theorem nfNext_only {s : State} (hO : Within pl sb s) (hP : [.out, .regs, .ctl, .mgt, .alm, .tel, .boot] ⊆ pl) : Within pl sb (nfNext s) := by
  unfold nfNext
  repeat' first
    | with_reducible assumption
    | with_reducible refine ite_only ?_ ?_
    | with_reducible refine endNightfall_only ?_ (subset_sub hP (by decide))
    | with_reducible refine fwFlag_only ?_ (subset_sub hP (by decide))
    | with_reducible refine fwPut_only ?_ (subset_sub hP (by decide))
    | with_reducible refine odSet_only ?_ (subset_sub hP (by decide))
    | with_reducible refine modBoot_only ?_ (subset_sub hP (by decide))
    | (extract_lets +onlyGivenNames -underBinder x; refine cut_only (ps := pl) (s := sb) (a := x) ?_ ?_; unfold x; rotate_left; clear_value x; intro hx)
    | (extract_lets +onlyGivenNames -underBinder x; (try unfold x); clear x)

theorem nfRecords_only {s : State} {found : List Found} (hO : Within pl sb s) (hP : [.out, .regs, .cons, .work, .mem, .ctl, .mgt, .alm, .tel] ⊆ pl) : Within pl sb (nfRecords s found) := by
  unfold nfRecords
  repeat' first
    | with_reducible assumption
    | with_reducible refine ite_only ?_ ?_
    | with_reducible refine foldl_only ?_ fun _ _ _ => ?_
    | with_reducible refine addFound_only ?_ (subset_sub hP (by decide))
    | with_reducible refine almQueue_only ?_ (subset_sub hP (by decide))
    | with_reducible refine raisePf_only ?_ (subset_sub hP (by decide))
    | with_reducible refine modAlm_only ?_ (subset_sub hP (by decide))
    | (extract_lets +onlyGivenNames -underBinder x; refine cut_only (ps := pl) (s := sb) (a := x) ?_ ?_; unfold x; rotate_left; clear_value x; intro hx)
    | (extract_lets +onlyGivenNames -underBinder x; (try unfold x); clear x)

theorem execNfSliceEnd_holds {found : List Found} {s : State} (hO : Within pl sb s) (hP : [.out, .regs, .cons, .work, .mem, .ctl, .mgt, .alm, .tel, .boot] ⊆ pl) : Holds (InNext pl sb) (execNfSliceEnd found s) := by
  unfold execNfSliceEnd
  repeat' first
    | with_reducible refine leaf_next ?_
    | with_reducible assumption
    | with_reducible refine ite_only ?_ ?_
    | with_reducible refine nfNext_only ?_ (subset_sub hP (by decide))
    | with_reducible refine nfRecords_only ?_ (subset_sub hP (by decide))
    | with_reducible refine modBoot_only ?_ (subset_sub hP (by decide))
theorem execNfSliceEnd_only {found : List Found} {s : State} {t : State} (hO : Within pl sb s) (hP : [.out, .regs, .cons, .work, .mem, .ctl, .mgt, .alm, .tel, .boot] ⊆ pl) (hE : execNfSliceEnd found s = .next t) : Within pl sb t := by
  have k : Holds (InNext pl sb) (execNfSliceEnd found s) := execNfSliceEnd_holds (found := found) (s := s) hO hP
  rw [hE] at k; exact k.of

theorem execNfHoldEnd_holds {found : List Found} {s : State} (hO : Within pl sb s) (hP : [.out, .regs, .cons, .work, .mem, .ctl, .mgt, .alm, .tel, .boot] ⊆ pl) : Holds (InNext pl sb) (execNfHoldEnd found s) := by
  unfold execNfHoldEnd
  repeat' first
    | with_reducible refine leaf_next ?_
    | with_reducible assumption
    | with_reducible refine ite_only ?_ ?_
    | with_reducible refine nfNext_only ?_ (subset_sub hP (by decide))
    | with_reducible refine nfRecords_only ?_ (subset_sub hP (by decide))
    | with_reducible refine modBoot_only ?_ (subset_sub hP (by decide))
theorem execNfHoldEnd_only {found : List Found} {s : State} {t : State} (hO : Within pl sb s) (hP : [.out, .regs, .cons, .work, .mem, .ctl, .mgt, .alm, .tel, .boot] ⊆ pl) (hE : execNfHoldEnd found s = .next t) : Within pl sb t := by
  have k : Holds (InNext pl sb) (execNfHoldEnd found s) := execNfHoldEnd_holds (found := found) (s := s) hO hP
  rw [hE] at k; exact k.of

theorem nfCommand_holds {s : State} {cmd : Nat} (hO : Within pl sb s) (hP : [.out, .regs, .eph, .work, .mem, .serve, .fab, .ctl, .mgt, .alm, .tel, .boot] ⊆ pl) : Holds (InFst pl sb) (nfCommand s cmd) := by
  unfold nfCommand
  repeat' first
    | with_reducible refine ite_holds ?_ ?_
    | with_reducible refine leaf_fst ?_
    | with_reducible assumption
    | with_reducible refine ite_only ?_ ?_
    | with_reducible refine abortNightfall_only ?_ (subset_sub hP (by decide))
    | with_reducible refine nfStart_only_eq ?_ (subset_sub hP (by decide)) (by assumption)
    | with_reducible refine nfStart_only ?_ (subset_sub hP (by decide))
    | with_reducible refine powerDown_only ?_ (subset_sub hP (by decide))
    | with_reducible refine stopPlane_only ?_ (subset_sub hP (by decide))
    | split
theorem nfCommand_only_eq {s : State} {cmd : Nat} {ra : State} {rb : Nat} (hO : Within pl sb s) (hP : [.out, .regs, .eph, .work, .mem, .serve, .fab, .ctl, .mgt, .alm, .tel, .boot] ⊆ pl) (hE : nfCommand s cmd = (ra, rb)) : Within pl sb ra := by
  have k : Holds (InFst pl sb) (nfCommand s cmd) := nfCommand_holds (s := s) (cmd := cmd) hO hP
  rw [hE] at k; exact k.of
theorem nfCommand_only {s : State} {cmd : Nat} (hO : Within pl sb s) (hP : [.out, .regs, .eph, .work, .mem, .serve, .fab, .ctl, .mgt, .alm, .tel, .boot] ⊆ pl) : Within pl sb (nfCommand s cmd).1 := (nfCommand_holds (s := s) (cmd := cmd) hO hP).of

theorem updateAnswer_holds {s : State} {r : Nat} (hO : Within pl sb s) (hP : [.ctl] ⊆ pl) : Holds (InFst pl sb) (updateAnswer s r) := by
  unfold updateAnswer
  repeat' first
    | with_reducible refine ite_holds ?_ ?_
    | with_reducible refine leaf_fst ?_
    | with_reducible assumption
    | with_reducible refine ite_only ?_ ?_
    | with_reducible refine odSet_only ?_ (subset_sub hP (by decide))
theorem updateAnswer_only_eq {s : State} {r : Nat} {ra : State} {rb : Nat} (hO : Within pl sb s) (hP : [.ctl] ⊆ pl) (hE : updateAnswer s r = (ra, rb)) : Within pl sb ra := by
  have k : Holds (InFst pl sb) (updateAnswer s r) := updateAnswer_holds (s := s) (r := r) hO hP
  rw [hE] at k; exact k.of
theorem updateAnswer_only {s : State} {r : Nat} (hO : Within pl sb s) (hP : [.ctl] ⊆ pl) : Within pl sb (updateAnswer s r).1 := (updateAnswer_holds (s := s) (r := r) hO hP).of

theorem updateBegin_holds {s : State} (hO : Within pl sb s) (hP : [.out, .ctl, .boot] ⊆ pl) : Holds (InFst pl sb) (updateBegin s) := by
  unfold updateBegin
  repeat' first
    | with_reducible refine leaf_fst ?_
    | with_reducible assumption
    | with_reducible refine emit_only ?_ (subset_sub hP (by decide))
    | with_reducible refine odSet_only ?_ (subset_sub hP (by decide))
    | with_reducible refine updateAnswer_only_eq ?_ (subset_sub hP (by decide)) (by assumption)
    | with_reducible refine updateAnswer_only ?_ (subset_sub hP (by decide))
    | with_reducible refine modBoot_only ?_ (subset_sub hP (by decide))
theorem updateBegin_only_eq {s : State} {ra : State} {rb : Nat} (hO : Within pl sb s) (hP : [.out, .ctl, .boot] ⊆ pl) (hE : updateBegin s = (ra, rb)) : Within pl sb ra := by
  have k : Holds (InFst pl sb) (updateBegin s) := updateBegin_holds (s := s) hO hP
  rw [hE] at k; exact k.of
theorem updateBegin_only {s : State} (hO : Within pl sb s) (hP : [.out, .ctl, .boot] ⊆ pl) : Within pl sb (updateBegin s).1 := (updateBegin_holds (s := s) hO hP).of

theorem updateData_holds {s : State} {data : List Byte} (hO : Within pl sb s) (hP : [.out, .ctl] ⊆ pl) : Holds (InFst pl sb) (updateData s data) := by
  unfold updateData
  repeat' first
    | with_reducible refine ite_holds ?_ ?_
    | with_reducible refine leaf_fst ?_
    | with_reducible assumption
    | with_reducible refine ite_only ?_ ?_
    | with_reducible refine emit_only ?_ (subset_sub hP (by decide))
    | with_reducible refine odSet_only ?_ (subset_sub hP (by decide))
    | with_reducible refine updateAnswer_only_eq ?_ (subset_sub hP (by decide)) (by assumption)
    | with_reducible refine updateAnswer_only ?_ (subset_sub hP (by decide))
theorem updateData_only_eq {s : State} {data : List Byte} {ra : State} {rb : Nat} (hO : Within pl sb s) (hP : [.out, .ctl] ⊆ pl) (hE : updateData s data = (ra, rb)) : Within pl sb ra := by
  have k : Holds (InFst pl sb) (updateData s data) := updateData_holds (s := s) (data := data) hO hP
  rw [hE] at k; exact k.of
theorem updateData_only {s : State} {data : List Byte} (hO : Within pl sb s) (hP : [.out, .ctl] ⊆ pl) : Within pl sb (updateData s data).1 := (updateData_holds (s := s) (data := data) hO hP).of

theorem updateVerify_holds {s : State} {w : OdSrc} {x : Ext} (hO : Within pl sb s) (hP : [.ctl, .alm, .boot] ⊆ pl) : Holds (InFst pl sb) (updateVerify s w x) := by
  unfold updateVerify
  repeat' first
    | with_reducible refine ite_holds ?_ ?_
    | with_reducible refine leaf_fst ?_
    | with_reducible assumption
    | with_reducible refine ite_only ?_ ?_
    | with_reducible refine fwPut_only ?_ (subset_sub hP (by decide))
    | with_reducible refine journal_only ?_ (subset_sub hP (by decide))
    | with_reducible refine updateAnswer_only_eq ?_ (subset_sub hP (by decide)) (by assumption)
    | with_reducible refine updateAnswer_only ?_ (subset_sub hP (by decide))
    | with_reducible refine modBoot_only ?_ (subset_sub hP (by decide))
    | (extract_lets +onlyGivenNames -underBinder x; refine cut_only (ps := pl) (s := sb) (a := x) ?_ ?_; unfold x; rotate_left; clear_value x; intro hx)
    | (extract_lets +onlyGivenNames -underBinder x; (try unfold x); clear x)
theorem updateVerify_only_eq {s : State} {w : OdSrc} {x : Ext} {ra : State} {rb : Nat} (hO : Within pl sb s) (hP : [.ctl, .alm, .boot] ⊆ pl) (hE : updateVerify s w x = (ra, rb)) : Within pl sb ra := by
  have k : Holds (InFst pl sb) (updateVerify s w x) := updateVerify_holds (s := s) (w := w) (x := x) hO hP
  rw [hE] at k; exact k.of
theorem updateVerify_only {s : State} {w : OdSrc} {x : Ext} (hO : Within pl sb s) (hP : [.ctl, .alm, .boot] ⊆ pl) : Within pl sb (updateVerify s w x).1 := (updateVerify_holds (s := s) (w := w) (x := x) hO hP).of

theorem updateCancel_holds {s : State} {w : OdSrc} (hO : Within pl sb s) (hP : [.ctl, .alm] ⊆ pl) : Holds (InFst pl sb) (updateCancel s w) := by
  unfold updateCancel
  repeat' first
    | with_reducible refine leaf_fst ?_
    | with_reducible assumption
    | with_reducible refine fwPut_only ?_ (subset_sub hP (by decide))
    | with_reducible refine journal_only ?_ (subset_sub hP (by decide))
    | with_reducible refine updateAnswer_only_eq ?_ (subset_sub hP (by decide)) (by assumption)
    | with_reducible refine updateAnswer_only ?_ (subset_sub hP (by decide))
theorem updateCancel_only_eq {s : State} {w : OdSrc} {ra : State} {rb : Nat} (hO : Within pl sb s) (hP : [.ctl, .alm] ⊆ pl) (hE : updateCancel s w = (ra, rb)) : Within pl sb ra := by
  have k : Holds (InFst pl sb) (updateCancel s w) := updateCancel_holds (s := s) (w := w) hO hP
  rw [hE] at k; exact k.of
theorem updateCancel_only {s : State} {w : OdSrc} (hO : Within pl sb s) (hP : [.ctl, .alm] ⊆ pl) : Within pl sb (updateCancel s w).1 := (updateCancel_holds (s := s) (w := w) hO hP).of

end Sys2Proof.Machine
end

_ _ _ _

Only the lines from the one holding "(hE : updateCancel" through the final line of the entries, both included, should be given again, word for word.

[Task result]
theorem updateCancel_only_eq {s : State} {w : OdSrc} {ra : State} {rb : Nat} (hO : Within pl sb s) (hP : [.ctl, .alm] ⊆ pl) (hE : updateCancel s w = (ra, rb)) : Within pl sb ra := by
  have k : Holds (InFst pl sb) (updateCancel s w) := updateCancel_holds (s := s) (w := w) hO hP
  rw [hE] at k; exact k.of
theorem updateCancel_only {s : State} {w : OdSrc} (hO : Within pl sb s) (hP : [.ctl, .alm] ⊆ pl) : Within pl sb (updateCancel s w).1 := (updateCancel_holds (s := s) (w := w) hO hP).of

end Sys2Proof.Machine
end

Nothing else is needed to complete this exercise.